В сегодняшнем спектакле МХАТа негромкая тема человека, про­снувшегося ото сна, отчетливее других увидевшего "широкую, неумы­тую морду с огромными глазами" – образину жизни, даже потеснила открытую романтичность монологов Сатина. Она звучит трагическим обвинением жизни и утверждением силы человека, человека прозрев­шего и принявшего решение.

Орлов необыкновенно передает значительность происходящих в его захудалом герое перемен. Всегда точно угадываешь глубинные движения его мыслей. И чем глубже прячется мысль, чем скупее ее вы­ражение, тем больше хочется ее разгадать, измерить.

Так же по‑своему прочитал Орлов и роль Ивана Петровича Вой‑ницкого. На сцене МХАТа этот театральный герой прошел сложный путь развития. Первый создатель образа – Вишневский, как следует из режиссерского экземпляра Станиславского, передавал сломленность героя, его капитуляцию перед жизнью. Предшественник Орлова Добро­нравов пользовался в этой роли палитрой почти буйной, делал цен­тральной сцену восстания. Играть роль после такого актера, каким был Добронравов, необычайно трудно. Орлов сыграл. Актера не интересуют сами по себе мотивы увядания и бунта. Его внимание целиком отдано развитию в герое страстного, уверенного сознания: "Я не жил – я хочу жить". Образ в исполнении Орлова не подчиняется драматическим чле­нениям. Его "завязка" – далеко за пределами пьесы, "кульминация", по всему видно, – в будущем.

Такое впечатление создается актером исподволь. Особенно ощути­мо оно в сцене покушения на Серебрякова. Здесь Орлов показывает не столько ненависть, сколько процесс созревания героя. Конечно, это взрыв. Но когда дядя Ваня стреляет, он уже словно знает, что не в Се­ребряковых дело, он уже и не думает о профессоре. Он будто чувствует даже, что промахнется. Отчего это? Дядя Ваня осмысливает жизнь. И понимает уже, что за Серебряковым прячется какая‑то жестокая и еще непонятная ему "образина", похожая на ту, что видели прежде другие герои актера. Особенная остраненность конфликта чеховской поэтики ясно выявлена в этой сцене, талантливо и глубоко прочувствованной, вернее, продуманной актером.
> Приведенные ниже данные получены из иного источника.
theorem received_samplesOnly (P : Params) (cap : Nat) (s : State) : SamplesOnly s (received P cap s).2 := by
  unfold received
  split
  · exact .refl s
  · exact receive_samplesOnly P cap s

/-- R188, R190: the state of a transceive with the interrupts masked and the frame sent. -/
def frameSent (P : Params) (tx : List Bit) (s : State) : State :=
  { s with hostIe := false, trace := s.trace ++ [.intMask true] ++ (frameSlots P tx).map .mod }

/-- R185, R190: a transceive, step by step. -/
theorem transceive_eq (P : Params) (tx : List Bit) (cap : Nat) (s : State) : transceive P tx cap s =
    ((received P cap (frameSent P tx s)).1, { (received P cap (frameSent P tx s)).2 with
      hostIe := s.hostIe, trace := (received P cap (frameSent P tx s)).2.trace ++ [.intMask false] }) := rfl

/-- Settles O29: the guard, the check of the operands, and the transceive with its receive. -/
theorem dmTransceiveSendsThenReceives : Obligations.DmTransceiveSendsThenReceives := by
  intro mode sendBitCount recvBits sendBytes recvBytes send s hbusy
  refine ⟨fun hoff => congrArg Outcome.next ?_, fun hon hbad => congrArg Outcome.next ?_, fun hon hmode hlength => ?_⟩
  · rw [phyGuard_disabled hoff, refusal_some, issue_refused hbusy]
  · rw [phyGuard_enabled hon, okTransceive_eq_false hbad, refusal_none_false, issue_refused hbusy]
  · intro cap sent r
    obtain ⟨samples, e, hspi, hedges, hreceived⟩ := received_samplesOnly params cap sent
    refine ⟨congrArg Outcome.next ?_, received_length_le params cap sent, samples, e, hspi, hedges, hreceived⟩
    rw [phyGuard_enabled hon, okTransceive_of_mode hmode hlength, issue_starts hbusy, transceive_eq]
    rfl

end Sys2Proof.Machine

/-! PROOFS. The family `42_parity_crc.md`: parity (R222, R224), CRC_A as a linear and reversible function of its register and
its bytes (R226), what is appended and what is checked (R228, R230), and the errors that the check finds (R232). -/

namespace Sys2Proof.Machine

open Host (Outcome)

/-! ### An operation that only answers (R220) -/

/-- R220: no guard refuses a UTL operation; with its operands in range it changes nothing and hands back its result. -/
theorem utlIssue_answers {s : State} {ok : Bool} {r : Response} (hbusy : s.busy = false) (hok : ok = true) :
    issue (refusal none ok) (fun t => (r, t)) s = s.respond r := by
  rw [hok, issue_starts hbusy, State.running_ended hbusy]

theorem okUnits_of_length {n : BitVec 16} {buf : List Unit16} (h : buf.length = n.toNat) : okUnits n buf = true :=
  decide_eq_true h

theorem predicateAnswer_eq (b : Bool) : predicateAnswer b = .status (if b then .ok else .false_) [] := by
  cases b <;> rfl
Чудесный, поэтичный герой Чехова в трактовке Орлова действи­тельно что‑то вроде несостоявшегося Шопенгауэра и Достоевского. В монологах второго акта, где дядя Ваня говорит о любви, о жизни, что гибнет впустую, трепещут обостренные чувства, звучат проникнутые тоскливым удивлением слова. Но о них не скажешь – "окрашенные". "Отлитые"–это много вернее. Словно обращенные актером к самому себе, сближенные с думами, они принимают законченную форму испо­веди, размышления вслух. Они точно, почти зримо передают психоло­гические смещения в сознании Войницкого. Это происходит оттого, что мысли актера словно бы обгоняют его чувства. Потому так отчетливо звучит в Войницком и в других работах Орлова тема осмысления жиз­ни. Этой особенностью своего творчества Орлов отвечает требованию Станиславского "поставить мысль впереди темперамента". Он как бы являет собой, говоря словами Алексея Попова, "самый современный тип" актера– "актера интеллектуального обаяния".
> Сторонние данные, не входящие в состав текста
-- ==== Sys2Proof/Decode.lean ====
section
/-! DEFINITION. Decoding a CMD word (30_encoding.md R90, R91, R93 to R97) and encoding a command. -/

namespace Sys2Proof

/-- Why a CMD word is no command. Both raise ILLEGAL_CMD (60_exceptions.md R251). -/
inductive Illegal where
  /-- R95: some bit of 31:4 is set, whatever `op` is. -/
  | nonzeroField (zero : BitVec 28)
  /-- R94: `zero` is 0 and `op` is 0xA to 0xF. -/
  | reservedOp (op : BitVec 4)
deriving DecidableEq, Repr

/-- What a CMD word decodes to. -/
inductive Decoded where
  | command (i : Instr)
  | illegal (why : Illegal)
deriving DecidableEq, Repr

/-- The command of an `op` code, the table of R93; 0xA to 0xF are reserved (R94). -/
def decodeOp (op : BitVec 4) : Decoded :=
  match op.toNat with
  | 0 => .command .nop
  | 1 => .command .split
  | 2 => .command .trunc
  | 3 => .command .combine
  | 4 => .command .merge
  | 5 => .command .extract
  | 6 => .command .encblk
  | 7 => .command .decblk
  | 8 => .command .encode
  | 9 => .command .decode
  | _ => .illegal (.reservedOp op)

/-- `Decode(v)` of R91: total, and a function of the word alone. -/
def decode (v : Word) : Decoded :=
  if zeroFieldOk v then decodeOp (v.extractLsb' 0 4) else .illegal (.nonzeroField (v.extractLsb' 4 28))

/-- The CMD word of a command, the third column of R93's table. -/
def encode (i : Instr) : Word :=
  match i with
  | .nop => 0x00000000#32
  | .split => 0x00000001#32
  | .trunc => 0x00000002#32
  | .combine => 0x00000003#32
  | .merge => 0x00000004#32
  | .extract => 0x00000005#32
  | .encblk => 0x00000006#32
  | .decblk => 0x00000007#32
  | .encode => 0x00000008#32
  | .decode => 0x00000009#32

/-- The decoder on an opcode-table row's bits. A command is one 32-bit word (R90), so bits above `nbits`
are 0 and an item of more than 32 significant bits is no command. -/
def decodeTableWord (nbits w : Nat) : Option Instr :=
  if w % 2 ^ nbits < 2 ^ 32 then
    match decode (BitVec.ofNat 32 (w % 2 ^ nbits)) with
    | .command i => some i
    | .illegal _ => none
  else none

end Sys2Proof
end

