-- ==== Sys2Proof/Machine/Nop.lean ====
section
/-! DEFINITION. The no-operation command (46_host_commands.md R230). -/

namespace Sys2Proof.Machine

/-- NOP (R230): nothing, and the one command accepted while STATUS.BUSY = 1. -/
def execNop (s : State) : Host.Outcome State Fault Refusal := .next s

end Sys2Proof.Machine
end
Действительно, изумительная способность Орлова мыслить на сце­не ощутима даже тогда, когда его герой почти безмолвен. Финальный акт "Дяди Вани" актер превратил в бесконечный внутренний монолог, в "зону молчания". Зритель словно впрямую приобщается к тому, что про­исходит в его герое, к колебаниям его сознания и эмоций. Как понятны обостренная тоска, безысходная горечь вопроса Войницкого: "Что же делать? Что дальше?" Дядя Ваня отсутствующим взглядом провожает Серебряковых – и он, и она его более не занимают. Любовь не раство­рила двери в содержательную прекрасную жизнь. Побег не состоялся. – Жжет здесь... – А Соня, милая Соня так некстати говорит, нежно обняв голову дя­ди, о небе в алмазах, о неосуществившихся мечтах о светлой жизни... И неожиданно (тут, может быть, берет свое начало новый путь героя, о котором мы, увы, ничего определенного уже не узнаем) Войницкий Ор­лова вдруг забывает свою боль и проникается трагедией чужой жизни– Сониной. Это – в его глазах и в одном простом движении. Он отвора­чивается от девушки: только бы не увидела его глаз, не угадала дум!
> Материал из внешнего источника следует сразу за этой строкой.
-- ==== Sys2Proof/Laws/State.lean ====
section
/-! SUPPORT. Laws of State. The lemma of each field under each named update is made by `@[simps]` at the
update itself in Machine/Ops.lean (`State.setRes0_op0`, …, each true by rfl and a simp lemma); here stand
the fields of the reset state, and what each update does to the pixels a grid space answers. -/

namespace Sys2Proof.Machine

/-! ### The reset state (10_state.md R41) -/

@[simp] theorem reset_op0 : State.reset.op0 = 0#32 := rfl
@[simp] theorem reset_op1 : State.reset.op1 = 0#32 := rfl
@[simp] theorem reset_op2 : State.reset.op2 = 0#32 := rfl
@[simp] theorem reset_op3 : State.reset.op3 = 0#32 := rfl
@[simp] theorem reset_res0 : State.reset.res0 = 0#32 := rfl
@[simp] theorem reset_res1 : State.reset.res1 = 0#32 := rfl
@[simp] theorem reset_res2 : State.reset.res2 = 0#32 := rfl
@[simp] theorem reset_res3 : State.reset.res3 = 0#32 := rfl
@[simp] theorem reset_busy : State.reset.busy = false := rfl
@[simp] theorem reset_done : State.reset.done = false := rfl
@[simp] theorem reset_err : State.reset.err = false := rfl
@[simp] theorem reset_mode : State.reset.mode = .encode := rfl
@[simp] theorem reset_cause : State.reset.cause = .none := rfl
@[simp] theorem reset_doneIe : State.reset.doneIe = false := rfl
@[simp] theorem reset_errIe : State.reset.errIe = false := rfl
@[simp] theorem reset_aW : State.reset.aW = 0#16 := rfl
@[simp] theorem reset_aH : State.reset.aH = 0#16 := rfl
@[simp] theorem reset_bW : State.reset.bW = 0#16 := rfl
@[simp] theorem reset_bH : State.reset.bH = 0#16 := rfl
@[simp] theorem reset_oW : State.reset.oW = 0#17 := rfl
@[simp] theorem reset_oH : State.reset.oH = 0#17 := rfl
@[simp] theorem reset_dataW : State.reset.dataW = 0#16 := rfl
@[simp] theorem reset_dataH : State.reset.dataH = 0#16 := rfl
@[simp] theorem reset_curI : State.reset.curI = 0#16 := rfl
@[simp] theorem reset_curJ : State.reset.curJ = 0#16 := rfl
@[simp] theorem reset_errCmd : State.reset.errCmd = 0#32 := rfl

/-! ### Pixels: a register update leaves every grid space alone -/

variable (sp : GridSpace) (x y : Nat) (s : State)

/-- Two states with the same three stores answer the same pixels. -/
theorem pixel_congr {s t : State} (ha : t.ga = s.ga) (hb : t.gb = s.gb) (ho : t.go = s.go) :
    t.pixel sp x y = s.pixel sp x y := by
  cases sp <;> simp [State.pixel, State.grid, ha, hb, ho]

@[simp] theorem pixel_setRes0 (v : Word) : (s.setRes0 v).pixel sp x y = s.pixel sp x y := by cases sp <;> rfl
@[simp] theorem pixel_setRes (q : Quad Word) : (s.setRes q).pixel sp x y = s.pixel sp x y := by cases sp <;> rfl
@[simp] theorem pixel_setOp0 (v : Word) : (s.setOp0 v).pixel sp x y = s.pixel sp x y := by cases sp <;> rfl
@[simp] theorem pixel_setOp1 (v : Word) : (s.setOp1 v).pixel sp x y = s.pixel sp x y := by cases sp <;> rfl
@[simp] theorem pixel_setOp2 (v : Word) : (s.setOp2 v).pixel sp x y = s.pixel sp x y := by cases sp <;> rfl
@[simp] theorem pixel_setOp3 (v : Word) : (s.setOp3 v).pixel sp x y = s.pixel sp x y := by cases sp <;> rfl
@[simp] theorem pixel_setAW (d : Dim) : (s.setAW d).pixel sp x y = s.pixel sp x y := by cases sp <;> rfl
@[simp] theorem pixel_setAH (d : Dim) : (s.setAH d).pixel sp x y = s.pixel sp x y := by cases sp <;> rfl
@[simp] theorem pixel_setBW (d : Dim) : (s.setBW d).pixel sp x y = s.pixel sp x y := by cases sp <;> rfl
@[simp] theorem pixel_setBH (d : Dim) : (s.setBH d).pixel sp x y = s.pixel sp x y := by cases sp <;> rfl
@[simp] theorem pixel_setCtrl (a b : Bool) : (s.setCtrl a b).pixel sp x y = s.pixel sp x y := by cases sp <;> rfl
@[simp] theorem pixel_clearDone : s.clearDone.pixel sp x y = s.pixel sp x y := by cases sp <;> rfl
@[simp] theorem pixel_clearErr : s.clearErr.pixel sp x y = s.pixel sp x y := by cases sp <;> rfl
@[simp] theorem pixel_record (c : Cause) (v : Word) : (s.record c v).pixel sp x y = s.pixel sp x y := by cases sp <;> rfl
@[simp] theorem pixel_latch (m : Mode) (dw dh : Dim) (ow oh : ODim) :
    (s.latch m dw dh ow oh).pixel sp x y = s.pixel sp x y := by cases sp <;> rfl
@[simp] theorem pixel_setDone : s.setDone.pixel sp x y = s.pixel sp x y := by cases sp <;> rfl
@[simp] theorem pixel_start : s.start.pixel sp x y = s.pixel sp x y := by cases sp <;> rfl
@[simp] theorem pixel_finish : s.finish.pixel sp x y = s.pixel sp x y := by cases sp <;> rfl
@[simp] theorem pixel_setCur (i j : Dim) : (s.setCur i j).pixel sp x y = s.pixel sp x y := by cases sp <;> rfl
@[simp] theorem pixel_setRst (b : Bool) : (s.setRst b).pixel sp x y = s.pixel sp x y := by cases sp <;> rfl
@[simp] theorem pixel_setInputs (ms : List Move) : (s.setInputs ms).pixel sp x y = s.pixel sp x y := by cases sp <;> rfl
@[simp] theorem pixel_setRd (v : Word) : (s.setRd v).pixel sp x y = s.pixel sp x y := by cases sp <;> rfl
@[simp] theorem pixel_setGp (p : Pixel) : (s.setGp p).pixel sp x y = s.pixel sp x y := by cases sp <;> rfl
@[simp] theorem pixel_clearRegs : s.clearRegs.pixel sp x y = s.pixel sp x y := by cases sp <;> rfl
@[simp] theorem pixel_setGo_ga (g : Grid) : (s.setGo g).pixel .ga x y = s.pixel .ga x y := rfl
@[simp] theorem pixel_setGo_gb (g : Grid) : (s.setGo g).pixel .gb x y = s.pixel .gb x y := rfl
@[simp] theorem pixel_setGa_gb (g : Grid) : (s.setGa g).pixel .gb x y = s.pixel .gb x y := rfl
@[simp] theorem pixel_setGa_go (g : Grid) : (s.setGa g).pixel .go x y = s.pixel .go x y := rfl
@[simp] theorem pixel_setGb_ga (g : Grid) : (s.setGb g).pixel .ga x y = s.pixel .ga x y := rfl
@[simp] theorem pixel_setGb_go (g : Grid) : (s.setGb g).pixel .go x y = s.pixel .go x y := rfl

end Sys2Proof.Machine
end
Показывая всю глубину обездоленности своего героя, Орлов дает легкий намек на его будущее возрождение. Художник не навязывает своей точки зрения, не ломает контуры образа – он лишь следит за тем, как его дядя Ваня узнает жестокую и мужественную правду о себе и о жизни. Он лишь анализирует Войницкого и открывает в этом анализе дорогу современно понятой вере в человека. Иначе и быть не могло – сегодня творчество художника питается той самой "жизнью светлой, прекрасной", о которой мечтал когда‑то его герой.

Вера в человека у Орлова поистине неистребима. В театральной и литературной критике последних двух лет чеховского Кулыгина не раз клеймили как предшественника современного мещанина, как олицетво­рение сытой бескрылости и равнодушия.

Иначе решает этот образ Орлов. Его Кулыгин словно бы доводит до логического завершения стремление К. С. Станиславского и Вл. И. Немировича‑Данченко раскрыть высокую поэзию, ясный суро­вый трагизм "Трех сестер". Немирович, непосредственно работавший с актером, не случайно снял финальную ремарку: "Кулыгин веселый, улыбающийся..."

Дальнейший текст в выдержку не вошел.